Mais, une fois la quarantaine atteinte, j’ai constaté un changement radical d’attitude. Les serveurs ont commencé à me donner du « Madame », même s’ils l’accompagnaient d’un ton exagérément cérémonieux ou d’un clin d’œil blagueur. Et puis les « Mademoiselle » occasionnels et enjoués ont disparu, de même que l’ironie qui atténuait les « Madame ». Je décelais aussi une nuance nouvelle dans les regards masculins récoltés dans la rue : « Je coucherais bien avec elle, semblaient-ils dire, mais seulement si je n’ai aucun effort à faire. »

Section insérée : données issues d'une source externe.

-- 0x3530, Table 9.11 of spec/09_switch_fabric.md
def LAG_MEMBERS (n : Nat) : Nat := key (0x3530 + n) 0x01
def LAG_FIELDS (n : Nat) : Nat := key (0x3530 + n) 0x02
def LAG_SEED (n : Nat) : Nat := key (0x3530 + n) 0x03
def LAG_ACTIVE (n : Nat) : Nat := key (0x3530 + n) 0x04
def LAG_BUCKET_MAP (n : Nat) : Nat := key (0x3530 + n) 0x05
def LAG_REBALANCES (n : Nat) : Nat := key (0x3530 + n) 0x06
def LAG_STICKY (n : Nat) : Nat := key (0x3530 + n) 0x07

-- 0x3800, Table 11.6 of spec/11_serial_lanes.md
def LANE_TX_INVERT (n : Nat) : Nat := key (0x3800 + n) 0x01
def LANE_RX_INVERT (n : Nat) : Nat := key (0x3800 + n) 0x02
def LANE_TRAIN (n : Nat) : Nat := key (0x3800 + n) 0x03
def LANE_TX_PRE (n : Nat) : Nat := key (0x3800 + n) 0x04
def LANE_TX_MAIN (n : Nat) : Nat := key (0x3800 + n) 0x05
def LANE_TX_POST (n : Nat) : Nat := key (0x3800 + n) 0x06
def LANE_TAPS_IN_USE (n : Nat) : Nat := key (0x3800 + n) 0x07
def LANE_TRAIN_STATE (n : Nat) : Nat := key (0x3800 + n) 0x08
def LANE_TRAIN_UPDATES (n : Nat) : Nat := key (0x3800 + n) 0x09
def LANE_TRAIN_TIME (n : Nat) : Nat := key (0x3800 + n) 0x0A
def LANE_TEST (n : Nat) : Nat := key (0x3800 + n) 0x0B
def LANE_PRBS_GEN (n : Nat) : Nat := key (0x3800 + n) 0x0C
def LANE_PRBS_CHK (n : Nat) : Nat := key (0x3800 + n) 0x0D
def LANE_PRBS_INVERT (n : Nat) : Nat := key (0x3800 + n) 0x0E
def LANE_PRBS_LOCK (n : Nat) : Nat := key (0x3800 + n) 0x0F
def LANE_PRBS_BITS (n : Nat) : Nat := key (0x3800 + n) 0x10
def LANE_PRBS_ERRORS (n : Nat) : Nat := key (0x3800 + n) 0x11
def LANE_PRBS_CLEAR (n : Nat) : Nat := key (0x3800 + n) 0x12
def LANE_INJ_MODE (n : Nat) : Nat := key (0x3800 + n) 0x13
def LANE_INJ_PERIOD (n : Nat) : Nat := key (0x3800 + n) 0x14
def LANE_INJ_AT (n : Nat) : Nat := key (0x3800 + n) 0x15
def LANE_INJ_ARM (n : Nat) : Nat := key (0x3800 + n) 0x16
def LANE_INJ_COUNT (n : Nat) : Nat := key (0x3800 + n) 0x17
def LANE_FEC_CORRECTED (n : Nat) : Nat := key (0x3800 + n) 0x18
def LANE_FEC_UNCORRECTED (n : Nat) : Nat := key (0x3800 + n) 0x19
def LANE_FEC_SYMBOLS (n : Nat) : Nat := key (0x3800 + n) 0x1A
def LANE_SIGNAL (n : Nat) : Nat := key (0x3800 + n) 0x1B
def LANE_CDR_LOCK (n : Nat) : Nat := key (0x3800 + n) 0x1C
def LANE_SB_IN (n : Nat) : Nat := key (0x3800 + n) 0x1D
def LANE_SB_OUT (n : Nat) : Nat := key (0x3800 + n) 0x1E
def LANE_I2C_RATE (n : Nat) : Nat := key (0x3800 + n) 0x1F
def LANE_I2C_DEV (n i : Nat) : Nat := keyAt i (0x3800 + n) 0x20
def LANE_I2C_OFFSET (n i : Nat) : Nat := keyAt i (0x3800 + n) 0x21
def LANE_I2C_PAGE (n i : Nat) : Nat := keyAt i (0x3800 + n) 0x22
def LANE_I2C_LEN (n i : Nat) : Nat := keyAt i (0x3800 + n) 0x23
def LANE_I2C_DATA (n i : Nat) : Nat := keyAt i (0x3800 + n) 0x24
def LANE_I2C_OP (n : Nat) : Nat := key (0x3800 + n) 0x25
def LANE_STICKY (n : Nat) : Nat := key (0x3800 + n) 0x26
def LANE_I2C_STATUS (n i : Nat) : Nat := keyAt i (0x3800 + n) 0x27

-- 0x4000, Table 12.7 of spec/12_gnss_baseband.md
def GNSS_SYSTEMS : Nat := key 0x4000 0x01
def GNSS_SIGNALS : Nat := key 0x4000 0x02
def GNSS_ELEV_MASK : Nat := key 0x4000 0x03
def GNSS_CN0_MASK : Nat := key 0x4000 0x04
def GNSS_MEAS_RATE : Nat := key 0x4000 0x05
def GNSS_PLL_BW : Nat := key 0x4000 0x06
def GNSS_DLL_BW : Nat := key 0x4000 0x07
def GNSS_EL_SPACING : Nat := key 0x4000 0x08
def GNSS_VEL_SPACING : Nat := key 0x4000 0x09
def GNSS_MP_OFFSETS : Nat := key 0x4000 0x0A
def GNSS_DLL_DISC : Nat := key 0x4000 0x0B
def GNSS_POS_MODE : Nat := key 0x4000 0x0C
def GNSS_POS_FIXED : Nat := key 0x4000 0x0D
def GNSS_SURVEY_TIME : Nat := key 0x4000 0x0E
def GNSS_SURVEY_LIMIT : Nat := key 0x4000 0x0F
def GNSS_TIME_SYSTEM : Nat := key 0x4000 0x10
def GNSS_TIME_MIN_SV : Nat := key 0x4000 0x11
def GNSS_ANT_DELAY_L1 : Nat := key 0x4000 0x12
def GNSS_ANT_DELAY_L5 : Nat := key 0x4000 0x13
def GNSS_ANT_DELAY_UNC : Nat := key 0x4000 0x14
def GNSS_SYSTEM_UNC : Nat := key 0x4000 0x15
def GNSS_ANT_POWER : Nat := key 0x4000 0x16
def GNSS_DUTY_PERIOD : Nat := key 0x4000 0x17
def GNSS_DUTY_ON : Nat := key 0x4000 0x18
def GNSS_DUTY_PHASE : Nat := key 0x4000 0x19

-- 0x4001, Table 12.8 of spec/12_gnss_baseband.md
def GNSS_STATUS : Nat := key 0x4001 0x01
def GNSS_FIX_CLASS : Nat := key 0x4001 0x02
def GNSS_SV_TRACKED : Nat := key 0x4001 0x03
def GNSS_SV_USED : Nat := key 0x4001 0x04
def GNSS_POSITION : Nat := key 0x4001 0x05
def GNSS_POS_UNC : Nat := key 0x4001 0x06
def GNSS_TIME_OFFSET : Nat := key 0x4001 0x07
def GNSS_TIME_UNC : Nat := key 0x4001 0x08
def GNSS_SURVEY_STATE : Nat := key 0x4001 0x09
def GNSS_TTFF : Nat := key 0x4001 0x0A
def GNSS_START_KIND : Nat := key 0x4001 0x0B
def GNSS_ANT_STATE : Nat := key 0x4001 0x0C
def GNSS_AGC : Nat := key 0x4001 0x0D
def GNSS_JAM_IND : Nat := key 0x4001 0x0E
def GNSS_EPOCHS : Nat := key 0x4001 0x0F
def GNSS_SKIPPED : Nat := key 0x4001 0x10
def GNSS_KEEP : Nat := key 0x4001 0x11
def GNSS_KEEP_CLEAR : Nat := key 0x4001 0x12
def GNSS_SLIPS : Nat := key 0x4001 0x13
def GNSS_STICKY : Nat := key 0x4001 0x14

-- 0x4002, Table 12.9 of spec/12_gnss_baseband.md
def GNSS_CH_SEL (i : Nat) : Nat := keyAt i 0x4002 0x01
def GNSS_CH_STATE (i : Nat) : Nat := keyAt i 0x4002 0x02
def GNSS_CH_SIGNAL (i : Nat) : Nat := keyAt i 0x4002 0x03
def GNSS_CH_SVID (i : Nat) : Nat := keyAt i 0x4002 0x04
def GNSS_CH_CN0 (i : Nat) : Nat := keyAt i 0x4002 0x05
def GNSS_CH_ELEV (i : Nat) : Nat := keyAt i 0x4002 0x06
def GNSS_CH_AZIM (i : Nat) : Nat := keyAt i 0x4002 0x07
def GNSS_CH_LAST (i : Nat) : Nat := keyAt i 0x4002 0x08

-- 0x4003, Table 12.10 of spec/12_gnss_baseband.md
def GNSS_RING_WR : Nat := key 0x4003 0x01
def GNSS_RING_RD (i : Nat) : Nat := keyAt i 0x4003 0x02
def GNSS_RING_DATA : Nat := key 0x4003 0x03
def GNSS_RING_SIZE : Nat := key 0x4003 0x04
def GNSS_RING_STICKY (i : Nat) : Nat := keyAt i 0x4003 0x05

-- 0x5000, Table 13.8 of spec/13_stream_engine_memory.md
def SE_MAC_LOAD : Nat := key 0x5000 0x01
def SE_SAMPLE_LOAD : Nat := key 0x5000 0x02
def SE_CHANNELS : Nat := key 0x5000 0x03
def SE_FAST_CHANNELS : Nat := key 0x5000 0x04
def SE_UDP_PORT : Nat := key 0x5000 0x05
def SE_MALFORMED : Nat := key 0x5000 0x06
def SE_UNKNOWN : Nat := key 0x5000 0x07
def SE_SATURATIONS : Nat := key 0x5000 0x08
def SE_STICKY : Nat := key 0x5000 0x09

-- 0x5001, Table 13.9 of spec/13_stream_engine_memory.md
def STR_SEL (i : Nat) : Nat := keyAt i 0x5001 0x01
def STR_KIND (i : Nat) : Nat := keyAt i 0x5001 0x02
def STR_KEY (i : Nat) : Nat := keyAt i 0x5001 0x03
def STR_CQ (i : Nat) : Nat := keyAt i 0x5001 0x04
def STR_CHANNELS (i : Nat) : Nat := keyAt i 0x5001 0x05
def STR_CH_BASE (i : Nat) : Nat := keyAt i 0x5001 0x06
def STR_RATE (i : Nat) : Nat := keyAt i 0x5001 0x07
def STR_TIMING (i : Nat) : Nat := keyAt i 0x5001 0x08
def STR_GRID_OUT (i : Nat) : Nat := keyAt i 0x5001 0x09
def STR_GRAPH (i : Nat) : Nat := keyAt i 0x5001 0x0A
def STR_FRAMES (i : Nat) : Nat := keyAt i 0x5001 0x0B
def STR_GAP_SAMPLES (i : Nat) : Nat := keyAt i 0x5001 0x0C
def STR_DROPS (i : Nat) : Nat := keyAt i 0x5001 0x0D
def STR_TIME_MISMATCH (i : Nat) : Nat := keyAt i 0x5001 0x0E
def STR_STICKY (i : Nat) : Nat := keyAt i 0x5001 0x0F

-- 0x5010, Table 13.10 of spec/13_stream_engine_memory.md
def G_GRAPH (n : Nat) : Nat := key (0x5010 + n) 0x01
def G_MAC_COST (n : Nat) : Nat := key (0x5010 + n) 0x02
def G_SATURATIONS (n : Nat) : Nat := key (0x5010 + n) 0x03
def G_TRIGGERS (n : Nat) : Nat := key (0x5010 + n) 0x04
def G_ERROR (n : Nat) : Nat := key (0x5010 + n) 0x05
def G_STICKY (n : Nat) : Nat := key (0x5010 + n) 0x06

-- 0x5040, Table 13.11 of spec/13_stream_engine_memory.md
def ARC_STAGING : Nat := key 0x5040 0x01
def ARC_STAGING_USED : Nat := key 0x5040 0x02
def ARC_FLASH_USED : Nat := key 0x5040 0x03
def ARC_FLASH_WEAR : Nat := key 0x5040 0x04
def ARC_NVME_NSID : Nat := key 0x5040 0x05
def ARC_NVME_LBA_START : Nat := key 0x5040 0x06
def ARC_NVME_LBA_COUNT : Nat := key 0x5040 0x07
def ARC_NVME_STATE : Nat := key 0x5040 0x08
def ARC_WR_SEQ : Nat := key 0x5040 0x09
def ARC_RD_TARGET (i : Nat) : Nat := keyAt i 0x5040 0x0A
def ARC_RD (i : Nat) : Nat := keyAt i 0x5040 0x0B
def ARC_DATA : Nat := key 0x5040 0x0C
def ARC_SEEK_TIME (i : Nat) : Nat := keyAt i 0x5040 0x0D
def ARC_SEEK : Nat := key 0x5040 0x0E
def ARC_OVERWRITTEN : Nat := key 0x5040 0x0F
def ARC_STICKY : Nat := key 0x5040 0x10

-- 0x5100, Table 14.6 of spec/14_dma_buffer_pools.md
def POOL_COUNT_256 : Nat := key 0x5100 0x01
def POOL_COUNT_2K : Nat := key 0x5100 0x02
def POOL_COUNT_16K : Nat := key 0x5100 0x03
def POOL_COUNT_256K : Nat := key 0x5100 0x04
def POOL_SPILL : Nat := key 0x5100 0x05
def POOL_REGION_MIB : Nat := key 0x5100 0x06
def POOL_STICKY : Nat := key 0x5100 0x07

-- 0x5101, Table 14.7 of spec/14_dma_buffer_pools.md
def POOLP_FREE (n : Nat) : Nat := key (0x5101 + n) 0x01
def POOLP_MIN_FREE (n : Nat) : Nat := key (0x5101 + n) 0x02
def POOLP_ALLOCS (n : Nat) : Nat := key (0x5101 + n) 0x03
def POOLP_SPILLS (n : Nat) : Nat := key (0x5101 + n) 0x04
def POOLP_WAITS (n : Nat) : Nat := key (0x5101 + n) 0x05
def POOLP_WAITERS (n : Nat) : Nat := key (0x5101 + n) 0x06
def POOLP_DOUBLE_RELEASES (n : Nat) : Nat := key (0x5101 + n) 0x07

-- 0x5200, Table 14.8 of spec/14_dma_buffer_pools.md
def DMA_MODE (n : Nat) : Nat := key (0x5200 + n) 0x01
def DMA_TENANT (n : Nat) : Nat := key (0x5200 + n) 0x02
def DMA_FUNCTION (n : Nat) : Nat := key (0x5200 + n) 0x03
def DMA_PRIORITY (n : Nat) : Nat := key (0x5200 + n) 0x04
def DMA_MAX_READS (n : Nat) : Nat := key (0x5200 + n) 0x05
def DMA_RETRIES (n : Nat) : Nat := key (0x5200 + n) 0x06
def DMA_RING_SPACE (n : Nat) : Nat := key (0x5200 + n) 0x07
def DMA_RING_BASE (n : Nat) : Nat := key (0x5200 + n) 0x08
def DMA_RING_SIZE (n : Nat) : Nat := key (0x5200 + n) 0x09
def DMA_HEAD (n : Nat) : Nat := key (0x5200 + n) 0x0A
def DMA_TAIL (n : Nat) : Nat := key (0x5200 + n) 0x0B
def DMA_WB_ADDR (n : Nat) : Nat := key (0x5200 + n) 0x0C
def DMA_IRQ_HOLDOFF (n : Nat) : Nat := key (0x5200 + n) 0x0D
def DMA_GATHER_SPACE (n : Nat) : Nat := key (0x5200 + n) 0x0E
def DMA_GATHER_BASE (n : Nat) : Nat := key (0x5200 + n) 0x0F
def DMA_CQ (n : Nat) : Nat := key (0x5200 + n) 0x10
def DMA_CQ_BACKLOG (n : Nat) : Nat := key (0x5200 + n) 0x11
def DMA_SOURCE_RING (n : Nat) : Nat := key (0x5200 + n) 0x12
def DMA_STATUS (n : Nat) : Nat := key (0x5200 + n) 0x13
def DMA_RESUME (n : Nat) : Nat := key (0x5200 + n) 0x14
def DMA_ERR_ADDR (n : Nat) : Nat := key (0x5200 + n) 0x15
def DMA_ERR_INFO (n : Nat) : Nat := key (0x5200 + n) 0x16
def DMA_ERR_DESC (n : Nat) : Nat := key (0x5200 + n) 0x17
def DMA_BYTES (n : Nat) : Nat := key (0x5200 + n) 0x18
def DMA_DESCRIPTORS (n : Nat) : Nat := key (0x5200 + n) 0x19
def DMA_RETRIED (n : Nat) : Nat := key (0x5200 + n) 0x1A
def DMA_TRUNCATED (n : Nat) : Nat := key (0x5200 + n) 0x1B
def DMA_SKIPPED (n : Nat) : Nat := key (0x5200 + n) 0x1C
def DMA_DOORBELL_DROPS (n : Nat) : Nat := key (0x5200 + n) 0x1D
def DMA_STICKY (n : Nat) : Nat := key (0x5200 + n) 0x1E

-- 0x6000, Table 17.5 of spec/17_redundant_pair.md
def PAIR_ENABLE : Nat := key 0x6000 0x01
def PAIR_ENABLED : Nat := key 0x6000 0x02
def PAIR_POSITION : Nat := key 0x6000 0x03
def PAIR_STATE : Nat := key 0x6000 0x04
def PAIR_PARTNER_ID : Nat := key 0x6000 0x05
def PAIR_PARTNER_STATE : Nat := key 0x6000 0x06
def PAIR_SWITCH_BACK : Nat := key 0x6000 0x07
def PAIR_SWITCHOVERS : Nat := key 0x6000 0x08
def PAIR_LAST_GAP : Nat := key 0x6000 0x09
def PAIR_IDENTITY : Nat := key 0x6000 0x0A
def PAIR_STICKY : Nat := key 0x6000 0x0B

-- 0x6001, Table 17.6 of spec/17_redundant_pair.md
def EXPORT_SEQ : Nat := key 0x6001 0x01
def EXPORT_ACKED : Nat := key 0x6001 0x02
def EXPORT_TIME : Nat := key 0x6001 0x03
def EXPORT_BYTES : Nat := key 0x6001 0x04
def EXPORT_AGE : Nat := key 0x6001 0x05
def EXPORT_FAILS : Nat := key 0x6001 0x06
def EXPORT_DISCARDED : Nat := key 0x6001 0x07
def EXPORT_AGE_LIMIT : Nat := key 0x6001 0x08

-- 0x6002, Table 17.7 of spec/17_redundant_pair.md
def SWO_HB_MISSED : Nat := key 0x6002 0x01
def SWO_PREWAKES : Nat := key 0x6002 0x02
def SWO_HANDOVER_N : Nat := key 0x6002 0x03
def SWO_PARTNER_ALIVE : Nat := key 0x6002 0x04
def SWO_ROLE : Nat := key 0x6002 0x05
def SWO_LAST_CAUSE : Nat := key 0x6002 0x06
def SWO_LAST_TIME : Nat := key 0x6002 0x07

Lecteur, lectrice, je t’avoue ne pas être l’égale de Brigitte Bardot : les têtes ne se tournent pas sur mon passage, mon sourire ne brise pas les cœurs. Pourtant, cette nouvelle étiquette m’a plongée dans un abîme existentiel. Qui est cette « Madame » que – selon un large consensus – je suis devenue ? Quelle est mon identité à présent ? Suis-je entrée dans une phase de ma vie où je vais devenir une matrone dépourvue de toute valeur sur le plan sexuel ?

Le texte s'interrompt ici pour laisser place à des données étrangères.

-- ==== Sys2Proof/Machine/Ops.lean ====
section
/-! DEFINITION. The named operations every meaning is built from: reading and writing dictionary entries, sticky bits, counters, free
values, raising events (R412, R413, R523), sending, time. -/

namespace Sys2Proof.Machine

-- Dictionary entries

/-- The value of a numeric entry. -/
def Block.rd (b : Block) (k : Nat) : Int := (tget b.od k).getD (odDefault k)

/-- The value of a numeric entry that is never negative. -/
def Block.rdN (b : Block) (k : Nat) : Nat := (b.rd k).toNat

/-- Whether a BOOL entry is 1. -/
def Block.on (b : Block) (k : Nat) : Bool := b.rd k == 1

/-- The module with a numeric entry at a value; an entry at its default is not listed. -/
def Block.wr (b : Block) (k : Nat) (v : Int) : Block :=
  { b with od := if v = odDefault k then tdel b.od k else tput b.od k v }

/-- The value of an OCTETS, STRING or DOMAIN entry. -/
def Block.blob (b : Block) (k : Nat) : Bytes := (tget b.blobs k).getD (blobDefault k)

/-- The module with an OCTETS, STRING or DOMAIN entry at a value. -/
def Block.wrBlob (b : Block) (k : Nat) (v : Bytes) : Block :=
  { b with blobs := if v = blobDefault k then tdel b.blobs k else tput b.blobs k v }

/-- The module with bits of a status entry set. -/
def Block.orBits (b : Block) (k mask : Nat) : Block := b.wr k (((b.rdN k) ||| mask : Nat) : Int)

/-- The module with bits of an entry cleared, as a write of 1 to a sticky bit clears it (R12). -/
def Block.clearBits (b : Block) (k mask : Nat) : Block := b.wr k ((b.rdN k - (b.rdN k &&& mask) : Nat) : Int)

-- Free values (log 4)

/-- A free value below n, and the module that has drawn it. (DESIGN CHOICE, log 4.) -/
def Block.draw (b : Block) (n : Nat) : Nat × Block := (Config.freeValue b.free % n, { b with free := b.free + 1 })

/-- The width of an entry's unsigned type, as the number of values it can hold. -/
def typeSize : EType → Nat
  | .bool => 2
  | .u8 => 2 ^ 8
  | .u16 => 2 ^ 16
  | .u32 => 2 ^ 32
  | .u64 => 2 ^ 64
  | .i8 => 2 ^ 7
  | .i16 => 2 ^ 15
  | .i32 => 2 ^ 31
  | .i64 => 2 ^ 63
  | _ => 2 ^ 96

/-- How many values the type of the entry under a key holds. -/
def keySize (k : Nat) : Nat :=
  match entryAt ((findRecord records (k / 256 % 65536)).elim 0 (·.1)) (k % 256) with
  | some e => typeSize e.ty
  | none => 2 ^ 64

/-- A count raised by n. Past the width of its entry the spec states no value: a free value (log 4). -/
def Block.bump (b : Block) (k n : Nat) : Block :=
  let v := b.rdN k + n
  if v < keySize k then b.wr k v
  else
    let (f, b) := b.draw (keySize k)
    b.wr k f

/-- A count raised by n that its rule says saturates. -/
def Block.bumpSat (b : Block) (k n : Nat) : Block := b.wr k ((min (b.rdN k + n) (keySize k - 1) : Nat) : Int)

-- Time

/-- Ticks in a second (R38). -/
def ticksPerSec : Nat := 65536000000000

/-- The time word wraps after this many ticks (R38). -/
def wordWrap : Nat := 2 ^ 48 * ticksPerSec

/-- Meridian time in ticks since the epoch. -/
def Block.mer (b : Block) : Nat := b.tm.mt.mer

/-- The tick view (R44). -/
def Block.tick (b : Block) : Nat := b.tm.mt.mer % 2 ^ 64

/-- d of R47: the target less now, read as a signed 64-bit number. -/
def tickDiff (target now : Nat) : Int := signed 64 (unsigned 64 ((target : Int) - now))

Sans doute cette pensée rejoint-elle ma propension américaine à considérer l’âge comme un déclin inexorable. Une amie californienne me demandait un jour, en ne plaisantant qu’à moitié : « Tu ne trouves pas qu’il te reste cinq ans avant que plus personne ne veuille coucher avec toi ? » De toute façon, j’avais appris auprès de mes amis américains que la ménopause allait tuer ma libido. Même si tout cela heurte la féministe en moi, je dois bien avouer que c’est logique d’un point de vue évolutionnel. A quoi peut bien servir l’appétit sexuel – ou le sex-appeal – si l’on ne peut plus se reproduire ?
« Date d’expiration sexuelle »
D’ailleurs, les statistiques en matière d’activité sexuelle semblent confirmer cette tendance. Aux Etats-Unis, les femmes de 40 ans font encore assez régulièrement l’amour. Mais un tiers des quinquagénaires et près de la moitié des sexagénaires ne le font pas du tout pendant un an. Passé 70 ans, c’est quasiment le néant. Au Royaume-Uni, les chiffres sont tout aussi inquiétants (quant aux hommes, ils déclarent être bien mieux lotis, quelle que soit la tranche d’âge). Je me suis donc peut-être déjà résignée à l’idée que j’ai une « date d’expiration sexuelle » (en écho au sketch d’Amy Schumer ironisant sur le dernier jour où une actrice est encore « baisable »).